Exporting stats to an external time series db

We run one instance of sentry on premise 20.8.0 for applications from different teams. We limit the number of events per minute, but sometimes one application puts so much error events, that there is the potential to loose the events of other applications.

Therefore i would like to push the stats about rejected, received and blacklisted events per project to our time series databases so i configure alerting for this stats.
The http api from sentry offeres this information but for a large number of projects it is inconvenient and slow because it results in a lot of http requests.

Is there any faster possibility to grep this stats? I did not find any of this stats in kafka or redis.

How do you monitor your sentry on premise instance?

There is an internal metrics system you can wire up which we use for a variety of things:

https://develop.sentry.dev/services/metrics/

Great! I got the sentry.metrics.statsd.StatsdMetricsBackend to push the metrics through the telegraf-statsd-plugin to our time series databases.

Is there an overview for the existing metrics and what they mean?
Where can i find the stats for rate limited, filtererd, accepted events per project?
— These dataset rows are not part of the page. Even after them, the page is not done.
-- ==== Sys2Proof/Tests/Slice0.lean ====
section
/-! SUPPORT. Tests: what WellFormed refuses, decoding of words written out from spec/30_encoding.md, one-step checks whose
expected values are those of spec/95_test_vectors.md, and for each obligation with hypotheses a witness that meets them. -/

namespace Sys2Proof.Tests

open Sys2Proof Sys2Proof.Machine

/-! ## WellFormed -/

/-- opcode_table.json, REG_WRITE: "Any off other than 0x000". -/
theorem test_wf_refuses_regWrite_to_cmd : (Instr.regWrite 0x000 5).wellFormed = false := by decide

/-- CMD_ILLEGAL_4_7 is op 0x4..0x7. -/
theorem test_wf_refuses_illegal4To7_out_of_row :
    (Instr.cmdIllegal4To7 0x3).wellFormed = false ∧ (Instr.cmdIllegal4To7 0x8).wellFormed = false ∧
    (Instr.cmdIllegal4To7 0x4).wellFormed = true ∧ (Instr.cmdIllegal4To7 0x7).wellFormed = true := by decide

/-- CMD_ILLEGAL_8_F is op 0x8..0xF. -/
theorem test_wf_refuses_illegal8ToF_out_of_row :
    (Instr.cmdIllegal8ToF 0x7).wellFormed = false ∧ (Instr.cmdIllegal8ToF 0x8).wellFormed = true := by decide

/-- POOL_WRITE_BADSZ is a POOL_WRITE with sz in 1..3. -/
theorem test_wf_refuses_badSz_zero :
    (Instr.poolWriteBadSz 0 0x400 0).wellFormed = false ∧ (Instr.poolWriteBadSz 1 0x400 0).wellFormed = true := by decide

/-! ## Decoding (words from 30_encoding.md R121 to R132, R147 and 95_test_vectors.md) -/

theorem test_decode_feed : decode 0x1000000100000010 = .ok (.feed true 0x10) := by rfl
theorem test_decode_feed_b0 : decode 0x10000000FFFFFFFF = .ok (.feed false 0xFFFFFFFF) := by rfl
theorem test_decode_regWrite : decode 0x200001000000000B = .ok (.regWrite 0x100 0xB) := by rfl
theorem test_decode_nop : decode 0x2000000000000000 = .ok .cmdNop := by rfl
theorem test_decode_open : decode 0x2000000000000001 = .ok .cmdOpen := by rfl
theorem test_decode_configure : decode 0x2000000000001102 = .ok (.cmdConfigure 17) := by rfl
theorem test_decode_illegal3 : decode 0x2000000000000003 = .ok .cmdIllegal3 := by rfl
theorem test_decode_illegal5 : decode 0x2000000000000005 = .ok (.cmdIllegal4To7 5) := by rfl
theorem test_decode_illegalF : decode 0x200000000000000F = .ok (.cmdIllegal8ToF 0xF) := by rfl
theorem test_decode_regRead : decode 0x3000000600000000 = .ok (.regRead 0x006) := by rfl
theorem test_decode_poolRead8 : decode 0x40001C0000000000 = .ok (.poolRead8 0x1C00) := by rfl
theorem test_decode_poolRead16 : decode 0x4001040200000000 = .ok (.poolRead16 0x402) := by rfl
theorem test_decode_poolRead32 : decode 0x4002040400000000 = .ok (.poolRead32 0x404) := by rfl
theorem test_decode_poolReadSz3 : decode 0x4003040000000000 = .ok (.poolReadSz3 0x400) := by rfl
theorem test_decode_poolWrite8 : decode 0x5000040000000001 = .ok (.poolWrite8 0x400 1) := by rfl
theorem test_decode_poolWriteBadSz : decode 0x5001040000000000 = .ok (.poolWriteBadSz 1 0x400 0) := by rfl

/-- R127, V-REG-10. -/
theorem test_decode_refuses_reserved_kinds :
    decode 0x0000000000000000 = .error (.reservedKind 0) ∧ decode 0x6000000000000000 = .error (.reservedKind 6) ∧
    decode 0xF000000000000000 = .error (.reservedKind 15) := ⟨rfl, rfl, rfl⟩

/-- R128: T[59:33] of a FEED, C[31:16] and C[7:4] of a command, T[31:0] of a REG_READ are reserved and ignored. -/
theorem test_decode_ignores_reserved_bits :
    decode 0x1FFFFFFF00000010 = .ok (.feed true 0x10) ∧ decode 0x2FFFF000FFFF02F2 = .ok (.cmdConfigure 2) ∧
    decode 0x3FFFF00CFFFFFFFF = .ok (.regRead 0x00C) := ⟨rfl, rfl, rfl⟩

/-! ## States for the one-step tests -/

/-- A field of the next state, if there is one. -/
def after {α : Type} (r : Result) (f : State → α) : Option α :=
  match r with
  | .next s => some (f s)
  | .fault _ => none
  | .refused _ => none

/-- The producer's response as (err, rdata). -/
def producerAnswer (s : State) : Option (Nat × Nat) := s.producerResp.map fun r => (r.err.code, r.rdata.toNat)

/-- The consumer's response as (err, rdata). -/
def consumerAnswer (s : State) : Option (Nat × Nat) := s.consumerResp.map fun r => (r.err.code, r.rdata.toNat)

/-- desc{P=0xB, id=0x42, L=4, ds, F} of 95_test_vectors.md. -/
def syncSpec (mode : Mode) (frameLength : Half) : PatternSpec :=
  ⟨0x42, 0xB, 0, 4, 0, frameLength, 0, mode, false, 0, 0, 0⟩

/-- The standard set-up after FEEDS "101". -/
def huntState (spec : PatternSpec) : State := { State.reset with table := [spec], window := 5 }

/-- A frame of `spec` under way. -/
def frameState (spec : PatternSpec) (bits : Half) (phase : Fin 10) (half : Option Bool) : State :=
  { State.reset with
    table := [spec], mode := spec.dataState, act := some 0, bitCount := bits, subCount := bits, uartPhase := phase,
    half := half, rxTimeLatch := 3 }

/-- Slot 0 of 95_test_vectors.md section 2.6. -/
def poolState : State := { State.reset with pool := [(0x000, 0xA5), (0x400, 0x01), (0x401, 0x42), (0x404, 0x03)] }

/-- STAGE word 4 of descriptors 0 and 1, and word 5 of each. -/
def stagedState (word4 word4' : Word) : State :=
  { State.reset with sdesc := [(0, 0xB), (4, word4), (5, 8), (12, word4'), (13, 8)] }

/-! ## One step of each transaction -/

/-- V-COR-1: the fourth sync bit matches. -/
theorem test_feed_match :
    after (exec (.feed true 3) (huntState (syncSpec .dataRaw 8))) (fun s => (modeWord s.mode s.act, s.rxTimeLatch, s.window)) =
      some (0x00010001, 3, 0xB) := by decide +kernel

/-- V-RAW-1: the last bit of 0xA5 completes the frame, which is scheduled with the byte. -/
theorem test_feed_completes_raw :
    after (exec (.feed true 11) { frameState (syncSpec .dataRaw 8) 7 0 none with
        stage := Vector.replicate 1024 0xA4 }) (fun s => (s.mode, s.writeIndex, s.pub.map fun p => (p.slot, p.opcode, p.data[0]))) =
      some (.hunt, 1, some (0, 0x42, 0xA5)) := by decide +kernel

/-- V-REG-3. -/
theorem test_regWrite_stage :
    after (exec (.regWrite 0x104 0x12345678) State.reset) (fun s => (producerAnswer s, s.sdescWord 0 1)) =
      some (some (0, 0), 0x12345678) := by decide +kernel

/-- V-REG-1. -/
theorem test_regWrite_misaligned :
    after (exec (.regWrite 0x102 5) State.reset) (fun s => (producerAnswer s, s.sdesc)) = some (some (1, 0), []) := by
  decide +kernel

/-- V-CFG-15. -/
theorem test_nop : exec .cmdNop State.reset = .next { State.reset with producerResp := some ⟨.ok, 0⟩ } := by rfl

/-- V-SUB-5 and R340: FAULT and every `valid` are 0 after OPEN, `opcode` is kept. -/
theorem test_open :
    after (exec .cmdOpen { poolState with fault := true }) (fun s => (s.fault, s.slotValid 0, s.slotOpcode 0)) =
      some (false, 0, 0x42) := by decide +kernel

/-- V-CFG-1. -/
theorem test_configure_accepts :
    after (exec (.cmdConfigure 2) (stagedState 0x01000401 0x02000302)) (fun s => (cfgStatusWord s.cfgStatus, s.patCount, s.mode)) =
      some (0x00000001, 2, .hunt) := by decide +kernel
@marbon87 The stats on event ingestion are generated in the Relay service. You can find documentation on the metrics and configuring metrics preliminarily on this page:
https://getsentry.github.io/relay/configuration/metrics/

To configure this, add the following lines to your onpremise relay/onpremise.yml:

metrics:
  statsd: 127.0.0.1:8126
  prefix: mycompany.relay

You’ll particularly be interested in the following metrics described on the above page:

  • event.accepted
  • event.rejected
  • events.outcomes (logs more reasons for rejected events):

The documentation outcomes isn’t great at the moment, but the reported tag values are pretty self-explanatory: filtered, rate_limited, invalid and abuse.

2 Likes

thanks for the hint. What i am missing here are tags that show the organization and project key.

Sorry, I should’ve read your question more carefully. We’re not tagging the organization or project on those metrics. In order to get stats per project or organization, you have a few options:

  1. Consume the organization stats and project stats endpoints. You can see an example for this when you navigate to “Stats” in the main page.
  2. These stats are powered by our Snuba service, which uses Clickhouse as a data store. Code for querying Snuba can be found at https://github.com/getsentry/sentry/blob/36a4217e55008ce59787261869322977e91179ce/src/sentry/tsdb/snuba.py.
  3. Snuba uses the outcomes dataset, which is populated from the outcomes Kafka topic. The messages are JSON payloads containing organization, project, DSN key, outcome, and reason.

Considering you would like to process a large number of projects, my suggestion would be to write a Kafka consumer for the outcomes topic. For example, have a look at Snuba’s own consumer.